Then the phone rang.

Team USA wanted Giambi back. Specifically, Coach Ron Fraser wanted Giambi’s bat in the lineup to help bolster an offensive attack that had been sputtering during the squad’s pre-Olympic schedule. Was Giambi still interested in going for the gold in Barcelona, where for the first time baseball will be contested as a medal sport?

“My first reaction was, ‘Is this a joke?’ ” said Giambi, a left-handed hitter. “Of course I wanted to rejoin the team. I had been dreaming about it ever since I saw Will Clark and those guys play in Los Angeles in 1984.

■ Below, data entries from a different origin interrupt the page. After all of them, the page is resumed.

-- ==== Sys2Proof/Machine/Hts.lean ====
section
/-!
DEFINITION. The Hardware Task Scheduler: footprints and edges (R208, R209), task records and deques (R223 to R226), dependence
counters (R230 to R232), hardware queue slots (R233, R234, R283 to R286), and the words of group `0x29` that use them.
-/
namespace Sys2Proof.Machine

/-! ## Footprints (R208) -/

/-- One region entry, if it is valid (R208). -/
def State.regionEntry (s : State) (own part x : Nat) : Option Region :=
  let a := fld x 63 0
  let n := fld x 95 64
  let rd := x.testBit 96
  let wr := x.testBit 97
  if fld x 127 98 ≠ 0 ∨ (!rd ∧ !wr) ∨ n = 0 then none
  else if isScratchAddr a then
    (if a % 2 ^ 63 / 2 ^ 32 ≠ 0 then none
     else (s.scratchAt own part (a % 2 ^ 32) n).map fun l => ⟨l.core, l.off, n, rd, wr⟩)
  else if globalOk a n then some ⟨none, a, n, rd, wr⟩
  else none
/-- The regions of the footprint record at a scratch address; address 0 names none, `none` is an invalid record (R205, R208). -/
def State.footprint (s : State) (own part a : Nat) : Option (List Region) :=
  if a = 0 then some []
  else if a % 16 ≠ 0 ∨ !localScratch a 16 then none
  else
    let hd := s.scratchNat own a 16
    let n := fld hd 3 0
    if fld hd 127 4 ≠ 0 ∨ n = 0 ∨ !localScratch a (16 + 16 * n) then none
    else (List.range n).mapM fun i => s.regionEntry own part (s.scratchNat own (a + 16 + 16 * i) 16)

/-- The bytes of the footprint record at a scratch address that are read. -/
def State.footBytes (s : State) (own a : Nat) : Nat :=
  if a = 0 ∨ a % 16 ≠ 0 ∨ !localScratch a 16 then 0
  else
    let n := 16 + 16 * fld (s.scratchNat own a 16) 3 0
    if localScratch a n then n else 16
/-- Bytes of the own scratchpad that a word reads are free of poison, or the word faults (R169). -/
def State.clean (s : State) (e : Env) (a n : Nat) (k : Res) : Res :=
  match s.firstPoison ((List.range (n / 8)).map fun i => ⟨⟨some e.core, a + 8 * i⟩, 8, 0, a + 8 * i⟩) with
  | some p => .fault cPoison p.name
  | none => k
/-- The same for the footprint record that a record names. The faults come before the checks of the records' content (R205); whether they
do so for a record whose content is bad is not stated (DEDUCED, assumption log 76). -/
def State.cleanFootprint (s : State) (e : Env) (a : Nat) (k : Res) : Res := s.clean e a (s.footBytes e.core a) k

/-- Two footprints overlap in a byte that one of them writes (R209). -/
def regionsClash (a b : List Region) : Bool :=
  a.any fun r => b.any fun q => decide (r.core = q.core) && runsMeet r.lo r.len q.lo q.len && (r.wr || q.wr)
/-- The scheduler's table has room for a unit (R209, R356). -/
def State.tableRoom (s : State) (cluster key : Nat) (regs : List Region) : Bool :=
  regs.isEmpty || (decide ((s.htsOf cluster).table.length < 512) &&
    (match s.partition? key with
     | some p => !p.shared || decide ((s.htsOf cluster).table.countP (fun u => ctxKey u.part u.fn == key) < 256)
     | none => true))
/-- A unit is submitted for core `core`: its number, and the units it depends on. Of the units of one cycle those of lower cores come
first, so a unit of a higher core that is there already depends on it (R209). -/
def State.submit (s : State) (cluster key core : Nat) (regs : List Region) : Nat × State :=
  let uid := s.nextId
  let s := { s with nextId := s.nextId + 1 }
  if regs.isEmpty then (uid, s)
  else
    (uid, s.updHts cluster fun h =>
      let clash (u : FpUnit) : Bool := ctxKey u.part u.fn == key && regionsClash u.regs regs
      let later (u : FpUnit) : Bool := u.cyc == s.cyc && decide (core < u.core)
      let deps := (h.table.filter fun u => clash u && !later u).map (·.uid)
      { h with table := (h.table.map fun u => if clash u && later u then { u with deps := u.deps ++ [uid] } else u) ++
          [{ uid := uid, part := key / 128, fn := key % 128, regs := regs, deps := deps, cyc := s.cyc, core := core }] })
/-- A unit has completed: it leaves the table, and the units that depend on it no longer wait for it (R209). -/
def State.unitDone (s : State) (uid : Nat) : State :=
  if uid = 0 then s
  else
    { s with hts := s.hts.map fun (c, h) =>
        (c, { h with table := (h.table.filter fun u => u.uid != uid).map fun u =>
          { u with deps := u.deps.filter fun d => d != uid } }) }
/-- Every unit that a unit depends on has completed (R209). -/
def State.edgesDone (s : State) (uid : Nat) : Bool :=
  s.hts.all fun h => h.2.table.all fun u => u.uid != uid || u.deps.isEmpty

“I guess you could say that I’ve seen both worlds. I know what it feels like to be cut, and I know what it feels like to make the team.

“There must be somebody upstairs looking out for me.”

The 6-foot-2, 195-pound Giambi helped lead Long Beach to the College World Series in 1991 and was a member of the U.S. team that won a bronze medal at the Pan American Games in Cuba last summer. During this past season, Giambi, 21, batted .363 for the 49ers, who lost to Texas in the Central Regional of the NCAA playoffs at Austin, Tex.

With Long Beach Coach Dave Snow on the Olympic coaching staff, Giambi and 49er shortstop Chris Gomez were considered favorites to win positions on the final 20-player team.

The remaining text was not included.